-- ==== Sys2Proof/Machine/Atomic.lean ====
section
/-! DEFINITION. Sys2Proof/Machine/Atomic.lean: operations that execute at a place: atomics, load-reserved pairs, waits on a
line, exact sum cells, full-empty words, and remote operations (10 R215 to R218, R223 to R231, R233 to R235). -/

namespace Sys2Proof.Machine

/-- A pointer's access that executes at a place, once its checks have passed: `atMem` for memory of this package, given
the locations; `atPeer` through a PEER handle (10 R215 to R217). A release first waits for its marker (10 R210); then the
thread's own bytes of the line are written, and its detector sees the access (03 R51); a line locked for another context
holds a write back (10 R226). -/
def State.atPlace (s : State) (ptr : Word) (size need al : Nat) (r : Reach) (wr rd : Bool) (rel : Option Nat)
    (atMem : State → List Nat → Res) (atPeer : State → HEntry → Nat → Res) : Res :=
  match s.access s.cur ptr size need al r wr rd with
  | .error e => e.res s
  | .ok (.peer e off) => atPeer s e off
  | .ok (.mem segs _ _) =>
    let ls := spanAll segs
    let l := ls.headD 0
    match (match rel with | none => (s, true) | some k => s.release s.cur k) with
    | (s1, false) => .wait s1 .marker
    | (s1, true) =>
      if wr && hasMarker (s1.ctx s1.cur).buf then .wait s1 .marker
      else
        match s1.flushLines s1.cur (linesOf ls) with
        | none => .wait (s1.askFlush s1.cur (linesOf ls)) (.place l)
        | some s2 =>
          let s2 := (s2.coreStream ptr).2.placeReply (cluOf s.cur) (lineOf l) ls
          if wr && s2.lockedFor (lineOf l) s2.cur then .wait (s1.askWrite (writerOf s1.cur) (lineOf l)) (.place l) else atMem s2 ls
  | .ok _ => Res.bad Cause.atomicUnsupported ptr

/-- The value at some locations. -/
def State.valueAt (s : State) (ls : List Nat) : Nat := leNat (s.bytesAt ls)

/-- A write at its place by the running context. -/
def State.writeAt (s : State) (ls : List Nat) (v : Nat) : State := s.place (writerOf s.cur) (ls.zip (leBytes ls.length v))

/-- The issuing cluster's copy of a line is dropped by the reply of a read (10 R216). -/
def State.dropCopy (s : State) (l : Nat) : State := s.evictLine (cluOf s.cur) (lineOf l)

/-- An acquire when `ord` asks for one. -/
def State.acqIf (s : State) (p : Bool) (scope : Nat) : State := if p then s.acquire s.cur scope else s

/-- An ordered operation of the running context (17 R414): it waits while the ring has no room, or while replay stands at
another record. -/
def State.inOrder (s : State) (major : Nat) (ls : List Nat) (go : State → Res) : Res :=
  match s.ordered s.cur major (ls.headD 0) with
  | none => .wait s .trace
  | some s1 => go s1

/-! ## AMO and CAS (10 R223, R224) -/

/-- The new value of an `AMO` of width `w` (10 R223). -/
def amoValue (op w old b : Nat) : Nat :=
  let so := signedOf w old
  let sb := signedOf w b
  if op = 0 then (old + b) % 2 ^ w
  else if op = 1 then old &&& b
  else if op = 2 then old ||| b
  else if op = 3 then old ^^^ b
  else if op = 4 then b
  else if op = 5 then (if so ≤ sb then old else b)
  else if op = 6 then (if so ≤ sb then b else old)
  else if op = 7 then (if old ≤ b then old else b)
  else (if old ≤ b then b else old)

/-- Release before, for ORD 2 and 3. -/
def ordRel (o : BitVec 2) (scope : BitVec 2) : Option Nat := if 2 ≤ o.toNat then some scope.toNat else none
/-- Acquire after, for ORD 1 and 3. -/
def ordAcq (o : BitVec 2) : Bool := decide (o.toNat % 2 = 1)

/-- An `AMO`. `SWAP`, and every other one whose D is not x0, is an ordered operation (17 R414). -/
def State.amo (s : State) (op : Nat) (scp o : BitVec 2) (z : BitVec 3) (d a : Reg) (p : Imm 4) : Res :=
  let n := szBytes z.toNat
  let ptr := s.reg a + dispW n p
  let b := (s.reg d).toNat % 2 ^ (8 * n)
  s.atPlace ptr n needA n .atomic true true (ordRel o scp)
    (fun s ls =>
      let act (s : State) : Res :=
        let old := s.valueAt ls
        .done (((s.writeAt ls (amoValue op (8 * n) old b)).setReg d (extend z.toNat old)).acqIf (ordAcq o) scp.toNat)
      if op = 4 ∨ d ≠ 0 then s.inOrder 0x25 ls act else act s)
    (fun s e off => s.peerOp ptr e off n 4 opcRamo op z.toNat (BitVec.ofNat 128 b) [] (decide (2 ≤ o.toNat)) d (ordAcq o)
      (if op = 4 ∨ d ≠ 0 then some 0x25 else none))

/-- AMO.ADD. -/
def execAmoAdd (scp o : BitVec 2) (z : BitVec 3) (d a : Reg) (p : Imm 4) (s : State) : Host.Outcome State Fault Refusal :=
  goes (s.run {} (immLen p) (fun s => s.amo 0 scp o z d a p))
/-- AMO.AND. -/
def execAmoAnd (scp o : BitVec 2) (z : BitVec 3) (d a : Reg) (p : Imm 4) (s : State) : Host.Outcome State Fault Refusal :=
  goes (s.run {} (immLen p) (fun s => s.amo 1 scp o z d a p))
/-- AMO.OR. -/
def execAmoOr (scp o : BitVec 2) (z : BitVec 3) (d a : Reg) (p : Imm 4) (s : State) : Host.Outcome State Fault Refusal :=
  goes (s.run {} (immLen p) (fun s => s.amo 2 scp o z d a p))
/-- AMO.XOR. -/
def execAmoXor (scp o : BitVec 2) (z : BitVec 3) (d a : Reg) (p : Imm 4) (s : State) : Host.Outcome State Fault Refusal :=
  goes (s.run {} (immLen p) (fun s => s.amo 3 scp o z d a p))
/-- AMO.SWAP. -/
def execAmoSwap (scp o : BitVec 2) (z : BitVec 3) (d a : Reg) (p : Imm 4) (s : State) : Host.Outcome State Fault Refusal :=
  goes (s.run {} (immLen p) (fun s => s.amo 4 scp o z d a p))
/-- AMO.MIN. -/
def execAmoMin (scp o : BitVec 2) (z : BitVec 3) (d a : Reg) (p : Imm 4) (s : State) : Host.Outcome State Fault Refusal :=
  goes (s.run {} (immLen p) (fun s => s.amo 5 scp o z d a p))
/-- AMO.MAX. -/
def execAmoMax (scp o : BitVec 2) (z : BitVec 3) (d a : Reg) (p : Imm 4) (s : State) : Host.Outcome State Fault Refusal :=
  goes (s.run {} (immLen p) (fun s => s.amo 6 scp o z d a p))
/-- AMO.MINN. -/
def execAmoMinn (scp o : BitVec 2) (z : BitVec 3) (d a : Reg) (p : Imm 4) (s : State) : Host.Outcome State Fault Refusal :=
  goes (s.run {} (immLen p) (fun s => s.amo 7 scp o z d a p))
/-- AMO.MAXN. -/
def execAmoMaxn (scp o : BitVec 2) (z : BitVec 3) (d a : Reg) (p : Imm 4) (s : State) : Host.Outcome State Fault Refusal :=
  goes (s.run {} (immLen p) (fun s => s.amo 8 scp o z d a p))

§ Your instructions: Count the lines of the entries above in which the string "writeAt" appears. Supply the number only.

§ Your solution: 2